"Wholesale penetration of subducted lithosphere would destroy the primordial mantle," said Wang-Ping Chen, a UI professor of geophysics and a researcher at the Mid-America Earthquake Center. "Mixing isn't as severe as once thought: A lot of material may never enter the deep Earth."
As reported in the June 29 issue of the journal Science, Chen and doctoral candidate Michael Brudzinski used seismic wave speeds and earthquake ruptures to investigate the nature of subducting lithosphere and deep earthquakes near Fiji. At this region, the cold Pacific plate is plunging beneath the Indo-Australian plate at nearly 20 centimeters per year - five times faster than movement along the San Andreas fault in California.
In addition to the usual pattern of deep earthquakes along most subduction zones, the researchers identified a group of deep earthquakes off to the side. "This expansive cluster of earthquakes extended hundreds of kilometers above and to the west of the active subduction zone," Chen said, "making it difficult to connect these outboard earthquakes with the actively subducting lithosphere." The most plausible explanation, Chen said, is a large slab no longer attached to the subducting lithosphere. "This detached slab may be from a previous episode of subduction along a nearby trench about 5 to 8 million years ago. The subduction zone then shifted its geometry, leaving behind a large remnant."

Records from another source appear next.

-- ==== Sys2Proof/Machine/Engine.lean ====
section
/-! DEFINITION. The commands that compute nothing (40_command_engine.md sections 2 and 3): NOP and the illegal
command. -/

namespace Sys2Proof.Machine

/-- NOP: `complete(0, 0)` (R72). -/
def execNop (s : State) : Host.Outcome State Fault Refusal :=
  .next (s.complete .ok 0)

/-- An illegal command: `complete(ILLEGAL_COMMAND, 0)`; OUT, OUT_LEN, VALUE and SAFE are unchanged (R73). -/
def runIllegal (s : State) : State := s.complete .illegalCommand 0

end Sys2Proof.Machine
end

If similar slabs exist elsewhere, a substantial amount of subducted material may never penetrate deep within Earth, thereby preserving a significant primordial component of the mantle, Chen said. "We are not saying that subducted lithosphere never goes to great depth - but the extent of such deep recycling is much less than some researchers believe."
Chen and Brudzinski also pointed out that seismic wave speeds, alone, are an inadequate indicator of the temperature of the material through which the waves pass. The chemical composition and crystal structure of the rocks also must be carefully considered.
"Temperature and pressure change the crystal structures of rock below certain depths," Chen said. "We found that seismic waves traveling through the cold, remnant slab have about the same speed as in the surrounding mantle material, which has already changed to a denser crystal structure."
Cold temperature of the subducting lithosphere hinders its transition to a denser material, a mechanism that triggers deep earthquakes in laboratory experiments, Chen said.